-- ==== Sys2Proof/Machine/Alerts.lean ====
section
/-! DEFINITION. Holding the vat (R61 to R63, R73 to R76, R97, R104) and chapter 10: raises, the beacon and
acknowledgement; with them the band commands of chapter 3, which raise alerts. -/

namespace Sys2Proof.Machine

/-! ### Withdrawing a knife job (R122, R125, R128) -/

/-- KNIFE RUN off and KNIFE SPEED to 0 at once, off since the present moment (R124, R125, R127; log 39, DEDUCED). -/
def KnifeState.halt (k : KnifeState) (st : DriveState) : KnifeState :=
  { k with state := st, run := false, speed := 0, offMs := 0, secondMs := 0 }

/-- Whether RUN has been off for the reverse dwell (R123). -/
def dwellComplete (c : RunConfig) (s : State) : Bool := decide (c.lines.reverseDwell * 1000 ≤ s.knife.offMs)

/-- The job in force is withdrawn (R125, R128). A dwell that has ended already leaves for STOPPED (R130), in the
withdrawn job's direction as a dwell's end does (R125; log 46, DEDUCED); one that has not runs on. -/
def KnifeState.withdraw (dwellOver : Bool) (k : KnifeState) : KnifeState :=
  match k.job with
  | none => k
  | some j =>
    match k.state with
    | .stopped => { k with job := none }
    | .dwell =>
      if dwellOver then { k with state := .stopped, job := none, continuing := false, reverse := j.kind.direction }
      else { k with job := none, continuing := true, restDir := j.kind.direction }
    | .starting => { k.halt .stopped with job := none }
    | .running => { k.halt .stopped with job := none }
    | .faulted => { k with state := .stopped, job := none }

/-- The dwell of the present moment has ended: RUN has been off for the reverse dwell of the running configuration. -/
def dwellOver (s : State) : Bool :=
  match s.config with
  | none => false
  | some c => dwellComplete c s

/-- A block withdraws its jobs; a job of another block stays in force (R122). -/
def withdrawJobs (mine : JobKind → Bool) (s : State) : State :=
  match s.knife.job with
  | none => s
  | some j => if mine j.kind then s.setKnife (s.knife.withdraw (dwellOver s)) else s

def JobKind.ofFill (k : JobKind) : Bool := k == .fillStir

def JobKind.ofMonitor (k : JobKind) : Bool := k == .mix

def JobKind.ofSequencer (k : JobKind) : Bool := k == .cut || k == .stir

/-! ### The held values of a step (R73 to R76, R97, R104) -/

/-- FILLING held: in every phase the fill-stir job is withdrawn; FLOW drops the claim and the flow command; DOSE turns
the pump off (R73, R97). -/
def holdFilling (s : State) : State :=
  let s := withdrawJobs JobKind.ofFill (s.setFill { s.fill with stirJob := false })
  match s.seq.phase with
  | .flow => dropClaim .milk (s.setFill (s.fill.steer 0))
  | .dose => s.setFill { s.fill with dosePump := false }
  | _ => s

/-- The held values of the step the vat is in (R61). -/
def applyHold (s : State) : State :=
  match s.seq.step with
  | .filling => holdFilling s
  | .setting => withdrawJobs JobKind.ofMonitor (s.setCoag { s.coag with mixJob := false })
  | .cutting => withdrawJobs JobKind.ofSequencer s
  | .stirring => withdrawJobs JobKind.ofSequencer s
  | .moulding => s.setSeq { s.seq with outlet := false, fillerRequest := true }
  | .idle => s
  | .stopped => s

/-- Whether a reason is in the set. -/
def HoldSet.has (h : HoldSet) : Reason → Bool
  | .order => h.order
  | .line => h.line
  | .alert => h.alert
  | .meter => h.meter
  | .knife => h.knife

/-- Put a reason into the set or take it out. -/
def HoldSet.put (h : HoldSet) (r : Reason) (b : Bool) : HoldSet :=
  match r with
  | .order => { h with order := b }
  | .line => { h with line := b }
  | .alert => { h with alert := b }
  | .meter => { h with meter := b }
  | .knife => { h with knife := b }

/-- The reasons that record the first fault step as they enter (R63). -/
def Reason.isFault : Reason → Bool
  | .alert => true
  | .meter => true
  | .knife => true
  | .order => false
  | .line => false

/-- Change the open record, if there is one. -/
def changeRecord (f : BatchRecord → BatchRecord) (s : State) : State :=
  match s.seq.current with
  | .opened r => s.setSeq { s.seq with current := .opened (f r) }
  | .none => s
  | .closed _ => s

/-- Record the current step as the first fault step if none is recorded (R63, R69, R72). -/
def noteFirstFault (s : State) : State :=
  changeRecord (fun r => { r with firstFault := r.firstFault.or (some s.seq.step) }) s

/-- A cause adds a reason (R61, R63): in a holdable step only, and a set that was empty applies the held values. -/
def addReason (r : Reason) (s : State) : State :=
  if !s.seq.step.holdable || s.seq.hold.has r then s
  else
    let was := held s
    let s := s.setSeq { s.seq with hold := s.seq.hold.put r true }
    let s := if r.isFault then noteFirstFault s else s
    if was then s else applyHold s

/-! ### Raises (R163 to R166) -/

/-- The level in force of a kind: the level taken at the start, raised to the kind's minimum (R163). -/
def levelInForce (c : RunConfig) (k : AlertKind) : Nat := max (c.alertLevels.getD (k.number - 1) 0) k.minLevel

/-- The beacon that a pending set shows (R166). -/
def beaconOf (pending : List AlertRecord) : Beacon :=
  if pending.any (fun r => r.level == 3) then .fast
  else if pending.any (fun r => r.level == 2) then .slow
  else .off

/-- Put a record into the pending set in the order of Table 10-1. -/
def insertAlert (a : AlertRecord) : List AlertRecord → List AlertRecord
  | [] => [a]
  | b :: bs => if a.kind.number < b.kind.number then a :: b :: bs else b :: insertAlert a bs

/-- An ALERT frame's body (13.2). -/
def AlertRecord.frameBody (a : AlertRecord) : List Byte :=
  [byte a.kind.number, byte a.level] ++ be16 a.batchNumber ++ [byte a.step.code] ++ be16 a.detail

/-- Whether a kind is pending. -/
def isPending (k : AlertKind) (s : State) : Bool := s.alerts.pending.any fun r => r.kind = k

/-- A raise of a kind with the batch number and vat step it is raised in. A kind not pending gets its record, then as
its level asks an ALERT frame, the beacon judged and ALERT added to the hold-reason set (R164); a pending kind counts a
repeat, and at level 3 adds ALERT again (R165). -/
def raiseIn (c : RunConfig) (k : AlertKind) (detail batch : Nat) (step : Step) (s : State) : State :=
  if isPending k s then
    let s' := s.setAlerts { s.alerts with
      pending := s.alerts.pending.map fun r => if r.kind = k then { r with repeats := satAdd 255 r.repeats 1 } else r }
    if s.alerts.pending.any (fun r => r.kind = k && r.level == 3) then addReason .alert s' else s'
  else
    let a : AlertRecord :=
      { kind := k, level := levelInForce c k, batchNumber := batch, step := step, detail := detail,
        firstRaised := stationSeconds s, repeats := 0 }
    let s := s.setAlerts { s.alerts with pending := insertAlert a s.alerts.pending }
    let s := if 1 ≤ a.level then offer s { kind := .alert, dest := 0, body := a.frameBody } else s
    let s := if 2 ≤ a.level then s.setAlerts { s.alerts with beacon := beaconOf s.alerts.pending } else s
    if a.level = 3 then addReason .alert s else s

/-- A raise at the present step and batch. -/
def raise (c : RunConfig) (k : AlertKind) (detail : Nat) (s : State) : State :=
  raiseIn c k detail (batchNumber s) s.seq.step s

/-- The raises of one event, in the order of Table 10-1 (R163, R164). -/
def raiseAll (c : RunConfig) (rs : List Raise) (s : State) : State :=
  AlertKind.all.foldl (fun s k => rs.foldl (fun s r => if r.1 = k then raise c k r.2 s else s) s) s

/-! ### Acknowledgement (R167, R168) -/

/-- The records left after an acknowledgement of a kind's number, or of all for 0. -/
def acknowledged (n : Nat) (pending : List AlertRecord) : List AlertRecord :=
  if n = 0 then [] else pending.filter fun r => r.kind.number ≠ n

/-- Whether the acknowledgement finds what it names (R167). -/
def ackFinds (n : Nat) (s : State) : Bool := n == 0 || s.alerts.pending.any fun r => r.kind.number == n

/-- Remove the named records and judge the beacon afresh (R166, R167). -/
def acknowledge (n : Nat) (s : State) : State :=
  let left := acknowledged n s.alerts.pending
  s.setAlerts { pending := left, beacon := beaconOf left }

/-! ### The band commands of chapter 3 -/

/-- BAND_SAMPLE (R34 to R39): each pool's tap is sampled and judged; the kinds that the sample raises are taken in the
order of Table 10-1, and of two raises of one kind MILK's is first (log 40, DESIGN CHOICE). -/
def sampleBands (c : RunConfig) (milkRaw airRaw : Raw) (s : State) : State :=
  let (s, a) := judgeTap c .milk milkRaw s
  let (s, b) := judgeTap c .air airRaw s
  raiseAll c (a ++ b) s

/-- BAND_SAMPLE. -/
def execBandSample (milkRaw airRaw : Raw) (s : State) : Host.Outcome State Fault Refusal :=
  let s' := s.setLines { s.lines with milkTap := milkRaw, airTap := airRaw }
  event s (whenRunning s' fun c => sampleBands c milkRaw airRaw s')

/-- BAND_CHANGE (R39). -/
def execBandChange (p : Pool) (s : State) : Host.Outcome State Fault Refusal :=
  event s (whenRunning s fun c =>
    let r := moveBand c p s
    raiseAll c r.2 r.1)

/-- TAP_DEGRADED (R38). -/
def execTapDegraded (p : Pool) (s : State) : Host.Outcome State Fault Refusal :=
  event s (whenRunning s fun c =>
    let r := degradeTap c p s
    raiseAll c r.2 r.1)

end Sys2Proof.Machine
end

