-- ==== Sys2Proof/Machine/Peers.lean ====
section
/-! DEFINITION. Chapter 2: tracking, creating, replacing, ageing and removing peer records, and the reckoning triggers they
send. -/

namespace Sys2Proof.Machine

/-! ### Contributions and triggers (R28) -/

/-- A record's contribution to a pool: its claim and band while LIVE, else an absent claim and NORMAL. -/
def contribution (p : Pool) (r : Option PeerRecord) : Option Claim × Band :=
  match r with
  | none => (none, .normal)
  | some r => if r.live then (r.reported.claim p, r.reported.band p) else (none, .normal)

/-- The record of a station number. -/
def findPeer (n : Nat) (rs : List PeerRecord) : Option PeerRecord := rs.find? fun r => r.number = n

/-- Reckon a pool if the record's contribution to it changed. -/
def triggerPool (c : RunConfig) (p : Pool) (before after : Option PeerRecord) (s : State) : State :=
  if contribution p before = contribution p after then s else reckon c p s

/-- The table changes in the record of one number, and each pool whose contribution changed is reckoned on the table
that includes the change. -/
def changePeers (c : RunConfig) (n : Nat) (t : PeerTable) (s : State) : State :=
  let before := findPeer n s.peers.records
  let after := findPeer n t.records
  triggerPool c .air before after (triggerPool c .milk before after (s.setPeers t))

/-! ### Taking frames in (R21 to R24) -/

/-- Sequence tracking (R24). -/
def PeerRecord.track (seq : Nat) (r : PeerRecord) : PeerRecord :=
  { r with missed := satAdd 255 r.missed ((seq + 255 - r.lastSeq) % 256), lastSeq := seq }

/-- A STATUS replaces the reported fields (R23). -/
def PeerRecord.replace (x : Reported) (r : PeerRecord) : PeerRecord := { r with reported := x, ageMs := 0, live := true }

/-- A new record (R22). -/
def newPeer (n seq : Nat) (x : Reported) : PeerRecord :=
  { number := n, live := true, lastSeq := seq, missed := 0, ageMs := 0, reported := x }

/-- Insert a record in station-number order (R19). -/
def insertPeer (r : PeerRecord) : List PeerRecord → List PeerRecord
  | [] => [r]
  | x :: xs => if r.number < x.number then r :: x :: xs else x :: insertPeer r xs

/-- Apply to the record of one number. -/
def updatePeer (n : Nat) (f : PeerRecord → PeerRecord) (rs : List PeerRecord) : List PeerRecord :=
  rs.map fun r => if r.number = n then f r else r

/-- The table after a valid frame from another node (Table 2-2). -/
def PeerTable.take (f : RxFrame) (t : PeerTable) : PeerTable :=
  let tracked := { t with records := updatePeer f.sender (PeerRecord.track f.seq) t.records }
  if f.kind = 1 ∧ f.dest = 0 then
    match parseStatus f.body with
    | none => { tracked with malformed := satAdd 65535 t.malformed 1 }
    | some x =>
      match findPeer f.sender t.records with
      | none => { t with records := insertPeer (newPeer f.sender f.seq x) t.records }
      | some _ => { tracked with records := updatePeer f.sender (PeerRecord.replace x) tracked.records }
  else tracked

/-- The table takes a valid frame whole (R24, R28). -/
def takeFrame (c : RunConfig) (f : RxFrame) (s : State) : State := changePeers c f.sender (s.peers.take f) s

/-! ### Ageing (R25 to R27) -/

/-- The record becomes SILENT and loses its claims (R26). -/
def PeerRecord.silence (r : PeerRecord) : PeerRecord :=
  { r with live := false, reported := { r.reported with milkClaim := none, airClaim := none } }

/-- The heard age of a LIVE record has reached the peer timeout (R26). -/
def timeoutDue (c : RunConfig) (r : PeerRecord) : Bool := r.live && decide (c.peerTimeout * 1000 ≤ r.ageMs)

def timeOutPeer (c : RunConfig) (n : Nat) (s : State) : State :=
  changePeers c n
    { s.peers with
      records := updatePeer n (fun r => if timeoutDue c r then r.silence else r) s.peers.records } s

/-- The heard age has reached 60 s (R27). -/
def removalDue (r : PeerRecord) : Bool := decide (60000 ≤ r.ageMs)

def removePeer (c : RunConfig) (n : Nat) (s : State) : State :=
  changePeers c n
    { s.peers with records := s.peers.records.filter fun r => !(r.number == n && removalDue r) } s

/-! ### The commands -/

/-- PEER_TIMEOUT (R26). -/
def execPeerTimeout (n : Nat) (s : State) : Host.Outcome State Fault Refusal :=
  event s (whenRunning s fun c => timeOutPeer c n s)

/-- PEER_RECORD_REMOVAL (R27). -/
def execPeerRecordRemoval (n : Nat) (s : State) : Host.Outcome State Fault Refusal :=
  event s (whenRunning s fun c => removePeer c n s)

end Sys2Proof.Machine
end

********

§ What to do: Take from the material above the lines running from the one with "Table 10-1. -/" through the one with "if isPending k s then", and repeat them exactly, with nothing else.

§ Finished exercise:
/-- Put a record into the pending set in the order of Table 10-1. -/
def insertAlert (a : AlertRecord) : List AlertRecord → List AlertRecord
  | [] => [a]
  | b :: bs => if a.kind.number < b.kind.number then a :: b :: bs else b :: insertAlert a bs

/-- An ALERT frame's body (13.2). -/
def AlertRecord.frameBody (a : AlertRecord) : List Byte :=
  [byte a.kind.number, byte a.level] ++ be16 a.batchNumber ++ [byte a.step.code] ++ be16 a.detail

/-- Whether a kind is pending. -/
def isPending (k : AlertKind) (s : State) : Bool := s.alerts.pending.any fun r => r.kind = k

/-- A raise of a kind with the batch number and vat step it is raised in. A kind not pending gets its record, then as
its level asks an ALERT frame, the beacon judged and ALERT added to the hold-reason set (R164); a pending kind counts a
repeat, and at level 3 adds ALERT again (R165). -/
def raiseIn (c : RunConfig) (k : AlertKind) (detail batch : Nat) (step : Step) (s : State) : State :=
  if isPending k s then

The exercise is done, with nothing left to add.